Leave the multitasking to your computer…

March 26, 2007 at 9:55 am | Posted in News | Leave a comment

It seems the human brain has been conclusively shown to have a bottleneck that causes it to slow down when processing multiple tasks at once. I have often wondered about this myself, as I try to embrace my fully digital life.  Last week I received a text message on my phone while I was walking through the grocery store, and nearly knocked over a cardboard display of Oreo cookies as I tried to send a reply and walk at the same time. I managed to stop myself just in time, and caught the display before it fell over; but it occurs to me that this was a benign incident involving some cookies at less than 3 miles per hour. What kind of response times will I have while I’m trying to answer the phone at 70 MPH on the freeway? Or, to examine it from another angle, what is the effect on an important email, or a big project, if I am interrupted by another gadget? Could these distractions have a long-term effect on my career?

Today’s CNet article includes several researchers who would say yes. Trying to do too many things at once hampers the brain’s performance.

“Multitasking is going to slow you down, increasing the chances of mistakes,” said David Meyer, a cognitive scientist and director of the Brain, Cognition and Action Laboratory at the University of Michigan. “Disruptions and interruptions are a bad deal from the standpoint of our ability to process information.”
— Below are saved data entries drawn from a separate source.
-- ==== Sys2Proof/Machine/Ops.lean ====
section
/-! DEFINITION. The operations that several commands share: ring and sequence arithmetic, frame records,
the holding queue and its arbiter, the taking of requests and their answers, the entry into HALTED, and
the ticks of the device's timed operations. -/

namespace Sys2Proof.Machine

/-- What a command answers. -/
abbrev Result := Host.Outcome State Fault Refusal

/-! ### Durations -/

/-- INIT lasts 50 µs (R101), 40 ticks a microsecond (0.7). -/
def initDuration : Nat := 2000

/-- A maintenance strobe every 400 ticks (R4). -/
def maintenancePeriod : Nat := 400

/-- A slot read takes 20 µs (R107). -/
def slotReadDuration : Nat := 800

/-- The steps of a programming together take 2.5 ms (R104). -/
def programDuration : Nat := 100000

/-- Ticks in a microsecond (0.7). -/
def ticksPerMicrosecond : Nat := 40

/-! ### Ring indices and sequence numbers -/

/-- The distance (a − b) modulo the ring size n (0.7, Ring indices). -/
def ringDist (n a b : Nat) : Nat := (a + (n - b % n)) % n

/-- The index after i, wrapping from n − 1 to 0 (0.7). -/
def ringNext (n i : Nat) : Nat := if i + 1 < n then i + 1 else 0

/-- The index before i, wrapping from 0 to n − 1. -/
def ringPrev (n i : Nat) : Nat := if i = 0 then n - 1 else i - 1

/-- Sequence number a is at or ahead of b (0.7, R7). -/
def atOrAhead (a b : Word) : Bool := decide ((a - b).toNat < 2147483648)

/-- The ring sizes of the setup block in force (R177). -/
def requestSize (s : State) : Nat := s.window.setup.request.size
def bufferSize (s : State) : Nat := s.window.setup.buffer.size
def completionSize (s : State) : Nat := s.window.setup.completion.size

/-- The posted, unconsumed completions (R166). -/
def postedCount (s : State) : Nat :=
  ringDist (completionSize s) s.completions.tail s.window.cpHead.toNat

/-- The fitted-port count: the straps' value plus one (R72). -/
def fitted (s : State) : Nat := s.window.straps.toNat + 1

/-- Port p is fitted (R72). -/
def portFitted (s : State) (p : Fin 4) : Bool := decide (p.val < fitted s)

/-- The four ports in ascending order. -/
def allPorts : List (Fin 4) := [0, 1, 2, 3]

/-- The sixteen channels in ascending order. -/
def allChannels : List (Fin 16) := [0, 1, 2, 3, 4, 5, 6, 7, 8, 9, 10, 11, 12, 13, 14, 15]

/-- Channel c belongs to port floor(c / 4) (R72). -/
def portOf (c : Fin 16) : Fin 4 := ⟨c.val / 4, by omega⟩

/-- The channels of a channel mask, in ascending order (TABLE 2-1). -/
def maskChannels (mask : BitVec 16) : List (Fin 16) := allChannels.filter fun c => mask.getLsbD c.val

/-- The device is ENABLED. -/
def isEnabled (s : State) : Bool := s.window.device == .enabled

/-- Rows run in RUNNING and DRAINING (TABLE 1-2). -/
def rowsRun (s : State) : Bool := s.stream.state == .running || s.stream.state == .draining

/-! ### Profiles' window rows -/

/-- Rows planned (R117). -/
def rowsPlanned (p : Profile) : Nat := (p.rowLast - p.rowFirst) / p.rowStep + 1

/-- The frame's last window row (R22). -/
def lastWindowRow (p : Profile) : Nat := p.rowFirst + (rowsPlanned p - 1) * p.rowStep

/-- Row `index` is a window row (R89). -/
def isWindowRow (p : Profile) (index : Nat) : Bool :=
  decide (p.rowFirst ≤ index ∧ index ≤ p.rowLast ∧ (index - p.rowFirst) % p.rowStep = 0)

/-- The bound copy of the frame in a slot. -/
def SlotFrame.bound : SlotFrame → Profile
  | .buffered _ _ p => p
  | .dropped _ _ p _ => p

/-- The sequence number of the frame in a slot. -/
def SlotFrame.sequence : SlotFrame → Word
  | .buffered q _ _ => q
  | .dropped q _ _ _ => q

/-! ### Output lines (TABLE 0-4) -/

/-- The level of NOTICE (R172). -/
def noticeLine (s : State) : Bool := s.completions.notice

/-- The level of FMARK (R5). -/
def frameMarkLine (s : State) : Bool := s.stream.frameMark

/-- The level of a port's CSTB line: high while its pulse lasts (R73). -/
def strobeLine (s : State) (p : Fin 4) : Bool := decide (0 < s.ports[p].pulse)

/-! ### Frame records -/

/-- The record with a reference. -/
def findRecord (s : State) (ref : Nat) : Option FrameRecord := s.records.find? fun r => r.ref == ref

/-- Change the records with a reference. -/
def updateRecord (s : State) (ref : Nat) (f : FrameRecord → FrameRecord) : State :=
  { s with records := s.records.map fun r => if r.ref == ref then f r else r }

/-- Add damage to a record's set; a kind already there is not added again (R136). -/
def addDamage (s : State) (ref : Nat) (damage : BitVec 8) : State :=
  updateRecord s ref fun r => { r with damage := r.damage ||| damage }

/-- The turn of the next record to enter REPORT_WAIT: after every record that waits (R139; log 15). -/
def nextTurn (records : List FrameRecord) : Nat := (records.map FrameRecord.turn).foldl max 0 + 1

/-- The record is OPEN. -/
def recordOpen (s : State) (ref : Nat) : Bool :=
  match findRecord s ref with
  | some r => r.phase == .opened
  | none => false

/-! ### The holding queue -/

/-- An entry is free whenever the queue holds fewer than 8 completions (R165). -/
def entryFree (s : State) : Bool := decide (s.completions.holding.length < 8)

/-- A completion enters the holding queue at its tail (R165). -/
def place (s : State) (c : Completion) : State :=
  { s with completions := { s.completions with holding := s.completions.holding ++ [c] } }

/-! ### The entry into HALTED -/

/-- R18: the stream controller stops; the maintenance timer starts at 0 if rows were running. -/
def haltStream (t : Stream) : Stream :=
  { t with state := .stopped, current := none, setUp := none, missed := 0, frameMark := false,
           maintenance := if t.state = .running ∨ t.state = .draining then some 0 else t.maintenance }

/-- R105, R107, R109: a TRIM_PROGRAM and a TRIM_LOAD in progress end without a completion. -/
def haltTrim (t : TrimUnit) : TrimUnit := { t with program := .idle, load := .idle }

/-- R73: the reply windows close without a verdict. -/
def closeWindow (p : Port) : Port := { p with window := none }

/-- The entry into HALTED at a fatal fault (R181), with every block's own part: R18, R73, R92, R105,
R107, R174. The other blocks keep what they hold (R38, R59, R71, R94, R125, R147, R162). -/
def enterHalted (s : State) (cause : Cause) (detail : BitVec 4) : State :=
  { s with
    window := { s.window with device := .halted, cause := cause, detail := detail }
    stream := haltStream s.stream
    ports := Vector.ofFn fun p => closeWindow s.ports[p]
    row := none
    trim := haltTrim s.trim
    completions := { s.completions with notice := true, timer := none } }

/-! ### Answers and free values -/

/-- An answer with detail and aux as numbers. -/
def answer (status : Status) (detail aux : Nat) : Answer :=
  { status := status, detail := BitVec.ofNat 8 detail, aux := BitVec.ofNat 32 aux }

/-- An answer whose detail and aux the spec does not state: both free (log 8). -/
def freeAnswer (s : State) (status : Status) : Answer :=
  { status := status, detail := Config.freeDetail s.freeCount, aux := Config.freeAux s.freeCount }

/-- An answer whose detail alone the spec does not state (log 8). -/
def freeDetailAnswer (s : State) (status : Status) (aux : Nat) : Answer :=
  { status := status, detail := Config.freeDetail s.freeCount, aux := BitVec.ofNat 32 aux }

/-- A free value has been used: the next one is another. -/
def useFree (s : State) : State := { s with freeCount := s.freeCount + 1 }

/-! ### The pending request list -/

/-- An entry is ready once it holds its answer (R153). -/
def PendingEntry.ready (e : PendingEntry) : Bool := e.answer.isSome

/-- The entries whose work is `w` and not yet answered become ready with `a` (R153). -/
def completeWork (s : State) (w : LongWork) (a : Answer) : State :=
  { s with requests := { s.requests with
      entries := s.requests.entries.map fun e =>
        if e.work = w ∧ e.answer = none then { e with answer := some a } else e } }

/-! ### The arbiter -/

/-- Who waits for a grant, in the order of TABLE 10-3. -/
inductive Waiter where
  | record (ref : Nat)
  | group
  | port (p : Fin 4)
  | latch
  | summary
  | long (index : Nat)
  | immediate
deriving DecidableEq, Repr

/-- Of two waiting records, the one offered first: the lower sequence number, and of two with equal numbers
the one that entered REPORT_WAIT first (R139, TABLE 10-3; log 15 for the turn). -/
def firstOffered (best r : FrameRecord) : FrameRecord :=
  if r.sequence = best.sequence then if r.turn < best.turn then r else best
  else if atOrAhead r.sequence best.sequence then best else r

/-- The record in REPORT_WAIT that is offered to the completion unit (R139). -/
def waitingRecord (s : State) : Option FrameRecord :=
  match s.records.filter fun r => r.phase == .reportWait with
  | [] => none
  | r :: rest => some (rest.foldl firstOffered r)

/-- The LANDED_UNREPORTED group first in list order (R52). -/
def waitingGroup (s : State) : Option CommitGroup :=
  s.commits.find? fun g => g.state == .landedUnreported

/-- A port waits while its state differs from its last report or changes are uncounted (R81). -/
def Port.waits (p : Port) : Bool := p.state != p.lastReported || decide (0 < p.changeCount)

/-- The lowest-numbered waiting port (R81). -/
def waitingPort (s : State) : Option (Fin 4) := allPorts.find? fun p => s.ports[p].waits

/-- A pending-list entry waits when it is ready, or when it is the RECLAIM in progress and the buffer
list holds a descriptor to return (R144, R157). -/
def entryWaits (s : State) (e : PendingEntry) : Bool :=
  e.ready || (e.work == .reclaim && s.buffers.reclaim.isSome && !s.buffers.list.isEmpty)

/-- The place of the oldest waiting entry (R157). -/
def waitingEntry (s : State) : Option Nat := s.requests.entries.findIdx? (entryWaits s)

/-- A STOP whose manner is END, 0 (TABLE 11-6). -/
def stopMannerEnd (r : Record) : Bool := recordField r 0x08 1 == 0x00#8

/-- A STOP whose manner is ABORT, 1 (TABLE 11-6). -/
def stopMannerAbort (r : Record) : Bool := recordField r 0x08 1 == 0x01#8

/-- The character of a record at the intake's head (R151): true for an immediate one. -/
def isImmediate (s : State) (r : Record) : Bool :=
  let k := requestKind r
  !kindKnown k || requestFlags r != 0 || k == kindStage || k == kindStageSchedule || k == kindCommit ||
    k == kindWithdraw || k == kindStart || k == kindSetChannel ||
    (k == kindStop && !(stopMannerEnd r && s.stream.state == .running))

/-- An immediate request waits at the intake's head (R152). -/
def immediateWaits (s : State) : Bool :=
  match s.requests.intake with
  | [] => false
  | r :: _ => isImmediate s r

/-- The first waiter in the order of TABLE 10-3 (R168). -/
def firstWaiter (s : State) : Option Waiter :=
  match waitingRecord s with
  | some r => some (.record r.ref)
  | none =>
  match waitingGroup s with
  | some _ => some .group
  | none =>
  match waitingPort s with
  | some p => some (.port p)
  | none =>
  if s.buffers.latch.isSome then some .latch
  else if s.completions.summary.isSome then some .summary
  else
  match waitingEntry s with
  | some i => some (.long i)
  | none => if immediateWaits s then some .immediate else none

/-- The grant that the arbiter makes: only in ENABLED, only with a free entry, and to the first waiter
(R168, R169). -/
def grant (s : State) : Option Waiter :=
  if isEnabled s && entryFree s then firstWaiter s else none

/-- The number of producers that wait for a grant (TABLE 10-3): records, groups, ports, the latch, the summary, entries
of the pending list, and an immediate request at the intake's head. -/
def waiterCount (s : State) : Nat :=
  s.records.countP (fun r => r.phase == .reportWait) +
    s.commits.countP (fun g => g.state == .landedUnreported) +
    allPorts.countP (fun p => s.ports[p].waits) +
    s.buffers.latch.toList.length + s.completions.summary.toList.length +
    s.requests.entries.countP (entryWaits s) +
    (if immediateWaits s then 1 else 0)

/-- A drop report finds a free entry: one is left once each waiting producer has been granted its own, since every
entry that frees goes to a waiter (R142, R168, R169; log 29). -/
def entryFound (s : State) : Bool := decide (s.completions.holding.length + waiterCount s < 8)

/-! ### The taking of requests -/

/-- A record leaves the intake and the request ring head advances (R151). -/
def advanceHead (s : State) (rest : List Record) : State :=
  { s with requests := { s.requests with
      intake := rest, head := ringNext (requestSize s) s.requests.head } }

/-- The REQUEST_DONE of a record, with the ring head as it stands (R156). -/
def requestDone (s : State) (r : Record) (a : Answer) : Completion :=
  .requestDone (requestTag r) (requestKind r) a s.requests.head

/-- The head of the intake, when it is an immediate request that passes `test` and the arbiter grants
its taking (R152): the record, and the state with the record taken. -/
def takeImmediate (s : State) (test : Record → Bool) : Option (Record × State) :=
  match s.requests.intake with
  | [] => none
  | r :: rest =>
    if test r && grant s == some .immediate then some (r, advanceHead s rest) else none

/-- The head of the intake, when it is a long request that passes `test` and a pending-list entry is free
(R153). -/
def takeLong (s : State) (test : Record → Bool) : Option (Record × State) :=
  match s.requests.intake with
  | [] => none
  | r :: rest =>
    if test r && isEnabled s && !isImmediate s r && decide (s.requests.entries.length < 4) then
      some (r, advanceHead s rest)
    else none

/-- A record of kind k with zero flags. -/
def ofKind (k : BitVec 8) (r : Record) : Bool := requestKind r == k && requestFlags r == 0

/-- An immediate request is answered into the granted entry (R152). -/
def answerImmediate (r : Record) (s : State) (a : Answer) : State := place s (requestDone s r a)

/-- The pending-list entry of a long request at its taking (R153). -/
def longEntry (r : Record) (s : State) (work : LongWork) (a : Option Answer) : PendingEntry :=
  { kind := requestKind r, tag := requestTag r, ringHead := s.requests.head, work := work, answer := a }

/-- A long request enters the pending request list (R153). -/
def enterList (r : Record) (s : State) (work : LongWork) (a : Option Answer) : State :=
  { s with requests := { s.requests with entries := s.requests.entries ++ [longEntry r s work a] } }

/-- What an owner gives for a long request at its taking: the state, the work under way, and the answer
if it is known at once. -/
structure Taken where
  state : State
  work : LongWork
  answer : Option Answer
deriving DecidableEq, Repr

/-- A refused long request is ready at its taking (R153). -/
def refuseLong (s : State) (status : Status) (detail : Nat) : Taken :=
  { state := s, work := .refused, answer := some (answer status detail 0) }

/-- The taking of an immediate request by its owner; nothing happens when no such taking is due (log 3). -/
def runImmediate (s : State) (test : Record → Bool) (owner : Record → State → State × Answer) : Result :=
  match takeImmediate s test with
  | none => .next s
  | some (r, taken) =>
    let done := owner r taken
    .next (answerImmediate r done.1 done.2)

/-- The taking of a long request by its owner; nothing happens when no such taking is due (log 3). -/
def runLong (s : State) (test : Record → Bool) (owner : Record → State → Taken) : Result :=
  match takeLong s test with
  | none => .next s
  | some (r, taken) =>
    let done := owner r taken
    .next (enterList r done.state done.work done.answer)

end Sys2Proof.Machine
end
Another researcher concurs that while the brain is an organic computational powerhouse, scientists have been examining its limits:  “A core limitation is an inability to concentrate on two things at once,” said Rene Marois, a neuroscientist and director of the Human Information Processing Laboratory at Vanderbilt University.  Marois goes on to describe a scenario in which response is consistently delayed by a full second each time a person is asked to pay attention to two different tasks at the same time.

A full second at the grocery store was enough to save the Oreos from my errant elbow at less than 3 MPH. A full second at 70 MPH is a whole different story.

So, I think I have decided that from now on, my phone is going to be turned off during my daily commute. I’m sure my family and coworkers will understand that I am less likely to run myself into a pylon if I wait to speak with them until I am safely parked. I have also written this blog entry without once checking my email, and without receiving any messages or phone calls, so you can rest assured that I gave it my full attention, and that it didn’t take me an extra 20 or 30 seconds to write!